§ **WHAT THE TASK ASKS**
Each line below with the word "some" needs to be copied.

━━━━━━━━━━━━━━━━━━━━

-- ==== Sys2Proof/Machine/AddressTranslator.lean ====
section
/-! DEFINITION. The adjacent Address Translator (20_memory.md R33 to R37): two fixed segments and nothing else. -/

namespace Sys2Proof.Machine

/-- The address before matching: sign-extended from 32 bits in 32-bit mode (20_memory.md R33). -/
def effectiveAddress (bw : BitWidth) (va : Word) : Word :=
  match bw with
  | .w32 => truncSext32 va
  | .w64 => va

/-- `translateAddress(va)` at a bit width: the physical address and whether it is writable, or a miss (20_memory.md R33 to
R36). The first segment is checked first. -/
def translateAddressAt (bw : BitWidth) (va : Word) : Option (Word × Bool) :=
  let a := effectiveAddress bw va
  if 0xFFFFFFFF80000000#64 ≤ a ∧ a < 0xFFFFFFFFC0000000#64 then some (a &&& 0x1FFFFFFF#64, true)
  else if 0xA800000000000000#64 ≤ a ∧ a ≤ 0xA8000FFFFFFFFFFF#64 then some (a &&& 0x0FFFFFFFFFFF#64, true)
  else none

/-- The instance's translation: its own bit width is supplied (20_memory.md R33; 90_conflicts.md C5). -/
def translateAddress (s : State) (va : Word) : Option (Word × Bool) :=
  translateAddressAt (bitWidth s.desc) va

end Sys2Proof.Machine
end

━━━━━━━━━━━━━━━━━━━━

§ **ANSWER TO THIS PROBLEM**
  if 0xFFFFFFFF80000000#64 ≤ a ∧ a < 0xFFFFFFFFC0000000#64 then some (a &&& 0x1FFFFFFF#64, true)
  else if 0xA800000000000000#64 ≤ a ∧ a ≤ 0xA8000FFFFFFFFFFF#64 then some (a &&& 0x0FFFFFFFFFFF#64, true)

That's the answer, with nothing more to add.